- [YOUR TASK]
Only certain lines below are wanted: those starting at the line containing "m | .exit _ m => do" and ending at the line containing "branchCheck w (0#1", both included, each retyped exactly.

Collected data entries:
· · · · ·

/-! ## The MOD rule of every instruction -/

/-- The rule of the group and form of a full or wide word. -/
def Instr.modCheck (i : Instr) : Except Enc Unit :=
  match i with
  | .nop _ m | .join _ m | .ret _ m | .launch _ m | .exit _ m => do
    ctlCheck m
    need (m.imm == 0) .enc02
  | .bra w m => do
    ctlCheck m
    branchCheck w m.imm
  | .brc w m => do
    ctlCheck m
    need (decide ((m.imm.extractLsb' 11 3).toNat ≤ 5)) .enc07
    branchCheck w (0#3 ++ m.imm.extractLsb' 0 11)
  | .brv w m => do
    ctlCheck m
    branchCheck w (0#1 ++ m.imm.extractLsb' 0 13)
  | .call w m => do
    ctlCheck m
    need (!m.imm.getLsbD 13 || w.a != .none) .enc03
    need (m.imm.getLsbD 13 || w.a == .none) .enc02
    need (!m.imm.getLsbD 13 || m.imm.extractLsb' 0 13 == 0) .enc02
    branchCheck w m.imm
  | .jmpt _ m | .recast _ m => do
    ctlCheck m
    need (m.imm.extractLsb' 8 6 == 0) .enc02
  | .yield _ m => do
    ctlCheck m
    need (m.imm.extractLsb' 10 4 == 0) .enc02
  | .add w m => siCheck .add w m
  | .sub w m => siCheck .sub w m
  | .mul w m => siCheck .mul w m
  | .mulh w m => siCheck .mulh w m
  | .shl w m => siCheck .shl w m
  | .shr w m => siCheck .shr w m
  | .sar w m => siCheck .sar w m
  | .rol w m => siCheck .rol w m
  | .ror w m => siCheck .ror w m
  | .and w m => siCheck .and w m
  | .or w m => siCheck .or w m
  | .xor w m => siCheck .xor w m
  | .andn w m => siCheck .andn w m
  | .not w m => siCheck .not w m
  | .min w m => siCheck .min w m
  | .max w m => siCheck .max w m
  | .abs w m => siCheck .abs w m
  | .neg w m => siCheck .neg w m
  | .div w m => siCheck .div w m
  | .rem w m => siCheck .rem w m
  | .clz w m => siCheck .clz w m
  | .ctz w m => siCheck .ctz w m
  | .popc w m => siCheck .popc w m
  | .brev w m => siCheck .brev w m
  | .cmp w m => siCheck .cmp w m
  | .bfx w m => siCheck .bfx w m
  | .bfi w m => siCheck .bfi w m
  | .mov w m => siCheck .mov w m
  | .vaddInt w m => viCheck .add w m
  | .vsubInt w m => viCheck .sub w m
  | .vmulInt w m => viCheck .mul w m
  | .vcmpInt w m => viCheck .cmp w m
  | .vmulh w m => viCheck .mulh w m
  | .vmad w m => viCheck .mad w m
  | .vshl w m => viCheck .shl w m
  | .vshr w m => viCheck .shr w m
  | .vsar w m => viCheck .sar w m
  | .vand w m => viCheck .and w m
  | .vor w m => viCheck .or w m
  | .vxor w m => viCheck .xor w m
  | .vandn w m => viCheck .andn w m
  | .vnot w m => viCheck .not w m
  | .vminInt w m => viCheck .min w m
  | .vmaxInt w m => viCheck .max w m
  | .vabsInt w m => viCheck .abs w m
  | .vnegInt w m => viCheck .neg w m
  | .vadds w m => viCheck .adds w m
  | .vsubs w m => viCheck .subs w m
  | .vdivInt w m => viCheck .div w m
  | .vrem w m => viCheck .rem w m
  | .vclz w m => viCheck .clz w m
  | .vpopc w m => viCheck .popc w m
  | .vbrev w m => viCheck .brev w m
  | .vselInt w m => viCheck .sel w m
  | .vbfx w m => viCheck .bfx w m
  | .vbfi w m => viCheck .bfi w m
  | .vmovInt w m => viCheck .mov w m
  | .vsad w m => viCheck .sad w m
  | .vaddFloat w m => vfCheck .add w m
  | .vsubFloat w m => vfCheck .sub w m
  | .vmulFloat w m => vfCheck .mul w m
  | .vfma w m => vfCheck .fma w m
  | .vcmpFloat w m => vfCheck .cmp w m
  | .vfms w m => vfCheck .fms w m
  | .vfnma w m => vfCheck .fnma w m
  | .vfnms w m => vfCheck .fnms w m
  | .vminFloat w m => vfCheck .min w m
  | .vmaxFloat w m => vfCheck .max w m
  | .vminn w m => vfCheck .minn w m
  | .vmaxn w m => vfCheck .maxn w m
  | .vminm w m => vfCheck .minm w m
  | .vmaxm w m => vfCheck .maxm w m
  | .vabsFloat w m => vfCheck .abs w m
  | .vnegFloat w m => vfCheck .neg w m
  | .vcpsgn w m => vfCheck .cpsgn w m
  | .vdivFloat w m => vfCheck .div w m
  | .vselFloat w m => vfCheck .sel w m
  | .vmovFloat w m => vfCheck .mov w m
  | .vdot2 w m => vfCheck .dot2 w m
  | .vclamp w m => vfCheck .clamp w m
  | .vabd w m => vfCheck .abd w m
  | .vlerp w m => vfCheck .lerp w m
  | .vrcp _ m => sfCheck .rcp m
  | .vrsq _ m => sfCheck .rsq m
  | .vsqrt _ m => sfCheck .sqrt m
  | .vexp2 _ m => sfCheck .exp2 m
  | .vlog2 _ m => sfCheck .log2 m
  | .vsin _ m => sfCheck .sin m
  | .vcos _ m => sfCheck .cos m
  | .vtanh _ m => sfCheck .tanh m
  | .vsigm _ m => sfCheck .sigm m
  | .cvt w m => cvtCheck w m
  | .pack _ m => packCheck m
  | .unpack _ m => unpackCheck m
  | .scaleb _ m | .rint _ m => cnvTypeCheck m true
  | .fcls _ m | .getexp _ m => cnvTypeCheck m false
  | .mxscl _ m => mxsclCheck m
  | .shfl _ m => shflCheck m
  | .bcast _ m => xlPlain m true
  | .vote w m => do
    need (m.ty == .i32 && m.arg == 0 && !m.fs && decide (m.mode.toNat ≤ 3)) .enc07
    xlDest w (m.mode == 3)
  | .pscan _ m => do
    need (decide (m.arg.toNat ≤ 1)) .enc02
    scanCheck m
  | .redl _ m => do
    scanCheck m
    need (m.arg == 0) .enc07
  | .matchLanes _ m | .lwr _ m | .pcnt _ m => xlPlain m false
  | .elect w m => do
    need (m.ty == .i32 && m.arg == 0 && !m.fs && decide (m.mode.toNat ≤ 1)) .enc07
    xlDest w (m.mode == 0)
  | .lrd _ m => need (m.ty.isInt32 && m.mode == 0 && m.arg == 0) .enc07
  | .xclr _ m => xsCheck m (· == .i32) false false true false
  | .xadd _ m | .xsub _ m | .xdot _ m => xsCheck m Ty.isFloat false false true false
  | .xrnd _ m => xsCheck m (· == .f32) true false true false
  | .xld _ m | .xst _ m => xsCheck m (· == .i32) false true true false
  | .xmrg _ m => xsCheck m (· == .i32) false false true true
  | .tcfg w m => do
    mxModCheck m false false false false false false
    match w.x with
    | some x => layoutCheck x
    | none => .error .enc05
  | .tzero _ m | .tamax _ m | .tinfo _ m => mxModCheck m false false false false false false
  | .tld w m | .tst w m | .tlds w m | .tsts w m => do
    mxModCheck m false false false true true false
    withDesc w .move
  | .mma w m => do
    mxModCheck m true true false true true true
    withDesc w .dense
  | .mmap w m => do
    mxModCheck m true true false true true true
    withDesc w .pitch
  | .mmas w m => do
    mxModCheck m true true true true true false
    withDesc w .sparse
  | .mmasp w m => do
    mxModCheck m true true true true true false
    withDesc w .sparsePitch
  | .trd _ _ | .twr _ _ => .ok ()
  | .tmov _ m | .tadd _ m | .tscal _ m => mxModCheck m false false false true true false
  | .tstq w m => do
    mxModCheck m true false false true false false
    withDesc w .move
  | .ld w m | .ldp w m => memCheck w m true false true false
  | .st w m | .stp w m => memCheck w m true false false false
  | .vld w m | .vldp w m | .vlds w m | .vldu w m | .vldc w m => memCheck w m false false true false
  | .vst w m | .vstp w m | .vsts w m | .vstc w m => memCheck w m false false false false
  | .vldx w m | .vldxp w m => memCheck w m false true true false
  | .vstx w m | .vstxp w m => memCheck w m false true false false
  | .pf _ m | .lwb _ m | .linv _ m => pfCheck m false
  | .pfx _ m => pfCheck m true
  | .vldf w m | .vldfp w m => memCheck w m false false true true
  | .vstf w m => memCheck w m false false false true
  | .amo w m | .amop w m => atCheck w m false false false true false
  | .vamo w m | .vamop w m => atCheck w m false false false false false
  | .red w m => atCheck w m false false true true false
  | .vred w m => atCheck w m false false true false false
  | .vredp w m => do
    need (m.mark != 2 && (m.mark != 0 || m.obs == 0)) .enc02
    atCheck w m false false true false false
  | .cas w m => atCheck w m true false false true false
  | .vcas w m => atCheck w m true false false false true
  | .cas2 w m => atCheck w m true true false true false
  | .fence _ m | .fencex _ m => fenceCheck m
  | .flushu _ m => need (m.obs == 0 && !m.lve && m.lv == 0) .enc02
  | .cpy _ _ | .cpy2d _ _ => .ok ()
  | .cfill _ m => need (!m.sw) .enc02
  | .cpys _ m | .coll _ m | .cgrp _ m => need (!m.dw && !m.sw) .enc02
  | .cwany _ m | .cwall _ m | .cffr _ m => need (!m.dw && !m.sw && m.tag == 0) .enc02
  | .cpym w m => do
    need (m.sel != 3) .enc07
    need (m.sp || (m.sel == 0 && m.mbk == 0)) .enc02
    withDesc w (if m.sp then .sparse else .dense)
  | .qinit w m => do
    immFree w m.imm
    match constOf w w.b m.imm with
    | some c => need (decide (1 ≤ c ∧ c ≤ 256)) .enc07
    | none => .ok ()
  | .qpush w m | .qpop w m | .qallow w m | .qlen w m => immFree w m.imm
  | .bar _ _ | .bara _ _ | .barw _ _ => .ok ()
  | .txb w m | .txelse w m => branchCheck w m.imm
  | .txe _ m | .retry _ m | .txwatch _ m => need (m.imm == 0) .enc02
  | .txabt _ m => need (m.imm.extractLsb' 8 6 == 0) .enc02
  | .chkb w m => do
    immFree w m.imm
    need (match constOf w w.b m.imm with | some c => decide (0 ≤ c) | none => true) .enc07
  | .chki w m => do
    need (m.z == 0) .enc02
    immFree w m.imm
    if w.a.cls == .v then ext32 w
    need (match constOf w w.b m.imm with | some c => decide (0 ≤ c) | none => true) .enc07
  | .chkp w m => do
    need (m.z == 0) .enc02
    immFree w m.imm
    need (match constOf w w.b m.imm with | some c => decide (0 ≤ c) | none => true) .enc07
  | .chkn _ m | .chkt _ m => need (m.z == 0 && m.imm == 0) .enc02
  | .chka _ m => do
    need (m.imm == 0) .enc02
    need (decide (1 ≤ m.z.toNat ∧ m.z.toNat ≤ 12)) .enc07
  | .chkl _ m => need (m.imm == 0) .enc02
  | .chkr _ m => need (m.z == 0) .enc02
  | .qfeat w m => do
    need (!m.n.getLsbD 7) .enc02
    need (!m.n.getLsbD 6 || m.n.extractLsb' 0 6 == 0) .enc02
    need (!m.n.getLsbD 6 || w.a != .none) .enc03
    need (m.n.getLsbD 6 || w.a == .none) .enc02
  | .trap _ _ => .ok ()
  | .fltrd _ m => need (decide (m.n.toNat ≤ 7)) .enc02
  | .movs w m => do
    need (sregOk m.n) .enc03
    need (w.d.cls == (if sregLane m.n then .v else .g)) .typ04
  | .hret _ m | .mapf _ m | .sealreq _ m | .hskip _ m | .hfail _ m | .mapq _ m | .unmapf _ m | .gnote _ m =>
    need (m.n == 0) .enc02
  | _ => .error .enc01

· · · · ·

- [FINISHED EXERCISE]
  | .nop _ m | .join _ m | .ret _ m | .launch _ m | .exit _ m => do
    ctlCheck m
    need (m.imm == 0) .enc02
  | .bra w m => do
    ctlCheck m
    branchCheck w m.imm
  | .brc w m => do
    ctlCheck m
    need (decide ((m.imm.extractLsb' 11 3).toNat ≤ 5)) .enc07
    branchCheck w (0#3 ++ m.imm.extractLsb' 0 11)
  | .brv w m => do
    ctlCheck m
    branchCheck w (0#1 ++ m.imm.extractLsb' 0 13)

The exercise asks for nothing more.